Medizin

Parasiten

Flöhe, Zecken, Würmer: Parasiten können ganz schön ekelerregend sein. Doch einige der Schmarotzer haben auch ihr Gutes.

Von Franziska Badenschier

Leben auf Kosten des Wirts

Ursprünglich wurde der Begriff "Parasit" für Menschen verwendet: In der griechischen Antike war ein Parasit ein ausgewählter Opferbeamter, der – stellvertretend für das Volk – an Opfermahlen teilnahm und so auf Kosten der Allgemeinheit Speis und Trank erhielt. Später bezeichnete man auch jene als Parasit, die sich bei reichen Leuten für eine Mahlzeit einschmeichelten.

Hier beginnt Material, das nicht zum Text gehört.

-- ==== Sys2Proof/Tests/Slice0.lean ====
section
/-! SUPPORT. The model's own tests, each one step on a small state, expected values from the spec's own vectors
(`95_test_vectors.md`) and worked examples; and a witness for the hypotheses of each statement that has some. -/

namespace Sys2Proof.Tests

set_option Elab.async false

open Sys2Proof Sys2Proof.Machine

/-! ## Helpers -/

/-- A state with this context and these input bytes. -/
def ctx (ack : SN) (nack : List SN) (ibuf : List Byte) : State :=
  { State.reset with ackSn := ack, nack := nack, ibuf := Memory.ofBytes ibuf }

/-- The response of an outcome. -/
def rspOf (o : Host.Outcome State Fault Refusal) : Option Response :=
  match o with
  | .next t => t.rsp
  | .fault _ => none
  | .refused _ => none

/-- The context an outcome leaves. -/
def ctxOf (o : Host.Outcome State Fault Refusal) : Option (SN × List SN) :=
  match o with
  | .next t => some (t.ackSn, t.nack)
  | .fault _ => none
  | .refused _ => none

/-- The first bytes of OBUF an outcome leaves. -/
def obufOf (o : Host.Outcome State Fault Refusal) (n : Nat) : List Byte :=
  match o with
  | .next t => (List.range n).map (Memory.read t.obuf)
  | .fault _ => []
  | .refused _ => []

/-- The response OK with a result. -/
def ok (v : Res) : Option Response := some ⟨.ok, 0, v⟩

/-- Source vector V4 and V5 (`95_test_vectors.md` 1.1). -/
def v4 : List Byte := [0x00, 0x0b, 0xfe, 0xd7, 0x90]
def v5 : List Byte := [0x00, 0x0b, 0xfe, 0xd7, 0x95, 0xd9, 0x80]
def v6 : List Byte := [0x00, 0x0b, 0xfe, 0xd7, 0x95, 0xd9, 0xca, 0xd8]

/-- A configuration with parameters the machine does not take, for claims about every configuration. -/
def strictDepth2 : Config where
  rawW := 16
  resW := 12
  ackReset := 0
  popSentinel := -1
  nackDepth := some 2
  snOrder := snOrderDefault .un
  snTie := .un
  strictDc := true
  nCtx := 3

/-- The same with D/C not checked. -/
def depth2 : Config := { strictDepth2 with strictDc := false }

/-! ## Well-formedness -/

/-- An operand that the 32 wires of `opa` do not carry, in each format; the largest they carry. -/
theorem test_wf_opa :
    (Instr.snConstruct 4294967296).wf = false ∧ (Instr.snEquals 4294967296 0).wf = false ∧
      (Instr.srDeserialize 4294967296).wf = false ∧ (Instr.srSerialize 4294967295).wf = true ∧
      (Instr.srSerialize 65536).wfIn 16 = false := by decide

/-- The prologue's match and mask: CPT = 001 and CPT = 111 are refused, 000 is not. -/
theorem test_wf_prologue_cpt :
    (Instr.statusPrologue 0 1 8 0).wf = false ∧ (Instr.statusPrologue 0 7 8 0).wf = false ∧
      (Instr.statusPrologue 1 0 8 0).wf = true := by decide

/-! ## Decoding: words written out from `30_encoding.md` R70 and R60 -/

theorem test_decode_unit_sn :
    decode (.command 0b0000 0x0000_0769 0) = .ok (.snConstruct 1897) ∧
    decode (.command 0b0001 0x0000_0369 0) = .ok (.snValue 873) ∧
    decode (.command 0b0010 0x0000_0001 0b1000000000) = .ok (.snEquals 1 512) ∧
    decode (.command 0b0011 0x0000_03ff 0) = .ok (.snInc 1023) ∧
    decode (.command 0b0100 0x0000_03ff 0b0000000001) = .ok (.snCmp 1023 1) := ⟨rfl, rfl, rfl, rfl, rfl⟩

theorem test_decode_unit_sr :
    decode (.command 0b0101 9 9) = .ok .srClear ∧
    decode (.command 0b0110 0x0000_0408 0) = .ok (.srSetack 1032) ∧
    decode (.command 0b0111 9 9) = .ok .srGetack ∧
    decode (.command 0b1000 0x0000_02f2 0) = .ok (.srPushnack 754) ∧
    decode (.command 0b1001 9 9) = .ok .srPopnack ∧
    decode (.command 0b1010 9 9) = .ok .srGetsize ∧
    decode (.command 0b1011 0xffff_ffff 0) = .ok (.srSerialize 0xffff_ffff) ∧
    decode (.command 0b1100 9 0) = .ok (.srDeserialize 9) ∧
    decode (.command 0b1101 9 9) = .ok .srPrint := ⟨rfl, rfl, rfl, rfl, rfl, rfl, rfl, rfl, rfl⟩

theorem test_decode_reserved :
    decode (.command 0b1110 9 9) = .ok .reservedE ∧ decode (.command 0b1111 9 9) = .ok .reservedF := ⟨rfl, rfl⟩

/-- V4's fields: `0|000|0000000010|1`, `1111111101|1|0`, `1011110010|0|0`, padding `0`; CPT = 001 is rejected. -/
theorem test_decode_wire :
    decode (.wire15 0b0_000_0000000010_1) = .ok (.statusPrologue 0 0 2 1) ∧
    decode (.wire15 0b1_000_1101101001_0) = .ok (.statusPrologue 1 0 873 0) ∧
    decode (.wire15 0b0_001_0000001000_0) = .error (.cptNotStatus 0 1) ∧
    decode (.wire12 0b1111111101_1_0) = .ok (.statusNackEntry 1021 1 0) ∧
    decode (.wire12 0b1011110010_0_1) = .ok (.statusNackEntry 754 0 1) ∧
    decode (.wirePad (.one 0)) = .ok (.statusPadding (.one 0)) := ⟨rfl, rfl, rfl, rfl, rfl, rfl⟩

theorem test_table_words :
    decodeTableWord 8 0xB = some (.srSerialize 0) ∧ decodeTableWord 16 0b0_000_1101101001_0 =
      some (.statusPrologue 0 0 873 0) ∧ decodeTableWord 16 0x0800 = none := ⟨rfl, rfl, rfl⟩

/-! ## Unit SN (`95_test_vectors.md` 2.1) -/

theorem test_construct : rspOf (exec (.snConstruct 0xfffffc97) (ctx 0 [] [])) = ok 151 := by decide
theorem test_value : rspOf (exec (.snValue 1897) (ctx 0 [] [])) = ok 873 := by decide
theorem test_equals :
    rspOf (exec (.snEquals 1026 2) (ctx 0 [] [])) = ok 1 ∧ rspOf (exec (.snEquals 512 0) (ctx 0 [] [])) = ok 0 := by
  decide
theorem test_inc_wraps : rspOf (exec (.snInc 1023) (ctx 0 [] [])) = ok 0 := by decide
theorem test_inc : rspOf (exec (.snInc 511) (ctx 0 [] [])) = ok 512 := by decide

/-- The rows of the comparison table that no tie enters, under the default order. -/
theorem test_cmp_default :
    (compareSn depth2 1023 0 (ctx 0 [] [])).rsp = ok 1 ∧ (compareSn depth2 0 1023 (ctx 0 [] [])).rsp = ok 2 ∧
    (compareSn depth2 0 511 (ctx 0 [] [])).rsp = ok 1 ∧ (compareSn depth2 0 513 (ctx 0 [] [])).rsp = ok 2 ∧
    (compareSn depth2 873 2 (ctx 0 [] [])).rsp = ok 1 ∧ (compareSn depth2 7 7 (ctx 0 [] [])).rsp = ok 0 := by decide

Heute verwendet man das Wort Parasit hauptsächlich in seiner biologischen Bedeutung: Parasiten sind Tiere und Pflanzen, die in oder auf einem Organismus einer anderen Art leben und von ihm Nahrung beziehen. Da auch krankheitserregende Bakterien und Pilze nur auf Kosten des Wirts leben, zählen sie ebenfalls zu den Schmarotzern.

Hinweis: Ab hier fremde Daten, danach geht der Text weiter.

/-- R147: the records of an inversion over a range: the pairs that give the observed CRC, each once; one a value for an odd
polynomial, in increasing XOR; at most 2^W, and 2^W over the full range, each seed once; over [0, 0], those of INVERT. -/
def Obligations.InversionRangeConsequences : Prop :=
  ∀ w : Nat, w = 8 ∨ w = 16 → ∀ (buf : List Byte) (p t : BitVec w),
    (∀ xa xe, xa ≤ xe → ∃ l, invrange buf p t xa xe = some l ∧ l.Nodup ∧
      (∀ c x, (c, x) ∈ l ↔ crc buf p c x = t ∧ xa ≤ x ∧ x ≤ xe) ∧
      (p.getLsbD 0 = true → l.map Prod.snd = range xa xe ∧ l.length = xe.toNat - xa.toNat + 1) ∧
      l.length ≤ 2 ^ w) ∧
    (∃ l, invrange buf p t 0#w (BitVec.allOnes w) = some l ∧ l.length = 2 ^ w ∧ (l.map Prod.fst).Nodup ∧
      ∀ c x, (c, x) ∈ l ↔ x = coreW buf p c ^^^ t) ∧
    (invrange buf p t 0#w 0#w = invertRecords (invert buf p t)) ∧
    (∀ (i : Instr) (s s' : State), (i = .invrange8 ∨ i = .invrange16) → s.params.resultCap = 2 ^ (commandWidth i) →
      exec i s = .next s' → s'.status.err ≠ some .resourceExhausted)

/-! ### Host access (spec/20_memory.md, 60_exceptions.md section 2) -/

/-- R40: a CMD write while BUSY is 0 is accepted, whatever the word; one while BUSY is 1 is dropped; and nothing the host does
cancels an accepted command. -/
def Obligations.CommandAcceptance : Prop :=
  (∀ (s : State) (v : Word), s.status.busy = false →
    hostWrite .w32 (s.params.base + 0x00) v s = respond .written
      { s with cmd := v, status := { s.status with busy := true, done := false, err := none } }) ∧
  (∀ (s : State) (v : Word), s.status.busy = true →
    hostWrite .w32 (s.params.base + 0x00) v s = respond .written { s with status := { s.status with werr := true } }) ∧
  (∀ (s : State) (t : Turn), s.status.busy = true → t.event ≠ .reset →
    (deliver t s).status.busy = true ∧ (deliver t s).cmd = s.cmd)

/-- R33, R57, R64: while BUSY is 1 nothing the host does changes what the pending command reads, nor CRC_OUT, COUNT, RES,
DONE or ERR. -/
def Obligations.BusyFreezesInputs : Prop :=
  ∀ (s : State) (t : Turn), s.status.busy = true → t.event ≠ .reset →
    SameCommand s (deliver t s) ∧ (deliver t s).crcOut = s.crcOut ∧ (deliver t s).count = s.count ∧
    (deliver t s).res = s.res ∧ (deliver t s).status.done = s.status.done ∧ (deliver t s).status.err = s.status.err

/-- R57: while BUSY is 1 a write to any register but STATUS, or to BUF, changes nothing but WERR; a write to STATUS is
performed whatever BUSY is; while BUSY is 0 every write is. -/
def Obligations.WritesWhileBusyAreDropped : Prop :=
  (∀ (s : State) (v : Word), s.params.Valid → s.status.busy = true →
    (∀ r, r ≠ .status → hostWrite .w32 (s.params.base + regOffset r) v s =
      respond .written { s with status := { s.status with werr := true } }) ∧
    (∀ k, 4 * k < s.params.bufCap → hostWrite .w32 (s.params.base + 0x10000 + 4 * k) v s =
      respond .written { s with status := { s.status with werr := true } })) ∧
  (∀ (s : State) (v : Word), hostWrite .w32 (s.params.base + 0x04) v s =
    respond .written { s with status := { s.status with werr := s.status.werr && !v.getLsbD 2 } }) ∧
  (∀ (s : State) (v : Word), s.params.Valid → s.status.busy = false →
    (∀ r, hostWrite .w32 (s.params.base + regOffset r) v s = respond .written (writeReg r v s)) ∧
    (∀ k, 4 * k < s.params.bufCap → hostWrite .w32 (s.params.base + 0x10000 + 4 * k) v s =
      respond .written { s with buf := bufWriteWord s.buf (4 * k) v }))

/-- R58, R31: while BUSY is 1 a read of CRC_OUT, COUNT or a RES slot answers a free value and every other register its current
value, as does a written BUF word; while BUSY is 0 every register's read answers what it holds (R32); no read changes
anything of the block at any time. That the free value has all 32 bits free is the model's choice
(log 8). -/
def Obligations.ReadsAnswerByBusyRule : Prop :=
  (∀ s : State, s.params.Valid → s.status.busy = true →
    (∀ r, r = .crcOut ∨ r = .count → hostRead .w32 (s.params.base + regOffset r) s = readDraw s) ∧
    (∀ i, i < s.params.resultCap → hostRead .w32 (s.params.base + 0x40000 + 4 * i) s = readDraw s) ∧
    (∀ r, r ≠ .crcOut → r ≠ .count →
      hostRead .w32 (s.params.base + regOffset r) s = respond (.value (readReg r s)) s) ∧
    (∀ k b0 b1 b2 b3, 4 * k < s.params.bufCap → bufRead s.buf (4 * k) = some b0 →
      bufRead s.buf (4 * k + 1) = some b1 → bufRead s.buf (4 * k + 2) = some b2 → bufRead s.buf (4 * k + 3) = some b3 →
      hostRead .w32 (s.params.base + 0x10000 + 4 * k) s = respond (.value (b3 ++ b2 ++ b1 ++ b0)) s)) ∧
  (∀ (s : State) (r : RegName), s.status.busy = false →
    hostRead .w32 (s.params.base + regOffset r) s = respond (.value (readReg r s)) s) ∧
  (∀ (s : State) (width : AccessWidth) (addr : Nat), SameBlock s (hostRead width addr s))

/-- R32: commands keep the nine parameter registers, and a read returns the implemented bits last written, those above a
command's width included: a write of 0x0107 to POLY reads back as 0x0107. -/
def Obligations.ParameterRegistersKeepValues : Prop :=
  (∀ (i : Instr) (s t : State) (r : RegName), r ∈ parameterRegs → exec i s = .next t → readReg r t = readReg r s) ∧
  (∀ (s : State) (v : Word) (r : RegName), r ∈ parameterRegs → readReg r (writeReg r v s) = v &&& implemented r) ∧
  (∀ (s : State) (v : Word) (r r' : RegName), r ∈ parameterRegs → r' ≠ r →
    readReg r' (writeReg r v s) = readReg r' s) ∧
  (∀ s : State, readReg .poly (writeReg .poly 0x00000107#32 s) = 0x00000107#32)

Parasiten leben also mit ihrem Wirt nicht in einer Symbiose, die beiden Seiten Vorteile bringt, sondern sie nutzen ihren Wirt aus. Häufig wird der Wirt dabei auch geschädigt: Der Parasit verletzt die Haut, zerstört Gewebe, scheidet giftige Stoffwechselprodukte aus.

Ein Bandwurm kann seinem menschlichen Wirt mitunter so viele Nährstoffe entziehen, dass dieser an Mangelernährung leidet. Bei Jugendlichen kann sogar das Wachstum gehemmt werden.

Wespen fressen Raupen von innen auf

Manche Parasiten bringen ihren Wirt sogar um – aber erst dann, wenn sie nicht mehr auf ihn angewiesen sind. Schlupfwespen zum Beispiel legen ihre Eier in Schmetterlingsraupen ab, woraufhin die Wespenlarven das Fett und die Muskulatur ihrer Wirte von innen auffressen.

Wenn schließlich auch das Nervengewebe verspeist wird, stirbt die Raupe. Zu diesem Zeitpunkt sind die Larven bereits so weit entwickelt, dass sie aus der Raupe kommen und sich verpuppen.

In anderen Fällen bemerkt der Wirt seinen Untermieter nicht einmal. Beispielsweise hat durchschnittlich jeder zweite Deutsche schon einmal das Sporentierchen "Toxoplasma gondii" über Katzenkot oder rohes Fleisch aufgenommen und eine Toxoplasmose-Infektion gehabt.

Bei den meisten Menschen verläuft diese Erkrankung ohne Symptome. Infiziert sich jedoch eine Frau während der Schwangerschaft mit dem Parasiten, können beim Ungeborenen das Nervensystem und die Augen geschädigt werden.

Wie Schmarotzer unterschieden werden

Parasiten werden nach verschiedenen Kriterien eingeteilt. Zuerst nach ihrem Aufenthaltsort: Endoparasiten leben im Inneren von anderen Lebewesen, wie zum Beispiel der Bandwurm im Menschen. Ektoparasiten hingegen leben auf der Oberfläche anderer Organismen; Läuse beispielsweise auf dem Kopf von Kindern.

Ein weiteres Unterscheidungsmerkmal ist die Anzahl der möglichen Wirte. Kopfläuse benutzen nur den Menschen, während der Lebenszyklus des Malaria-Erregers Plasmodium durch Mücken und Menschen führt.

Außerdem sind Parasiten unterschiedlich stark auf ihren Wirt spezialisiert: Der Hundebandwurm befällt nicht nur Hunde, sondern auch Wölfe, Füchse, Katzen und Dachse, während bestimmte Arten der Federlinge (Mallophagen) nur auf einzelnen Körperteilen eines Ibis-Vogels vorkommen.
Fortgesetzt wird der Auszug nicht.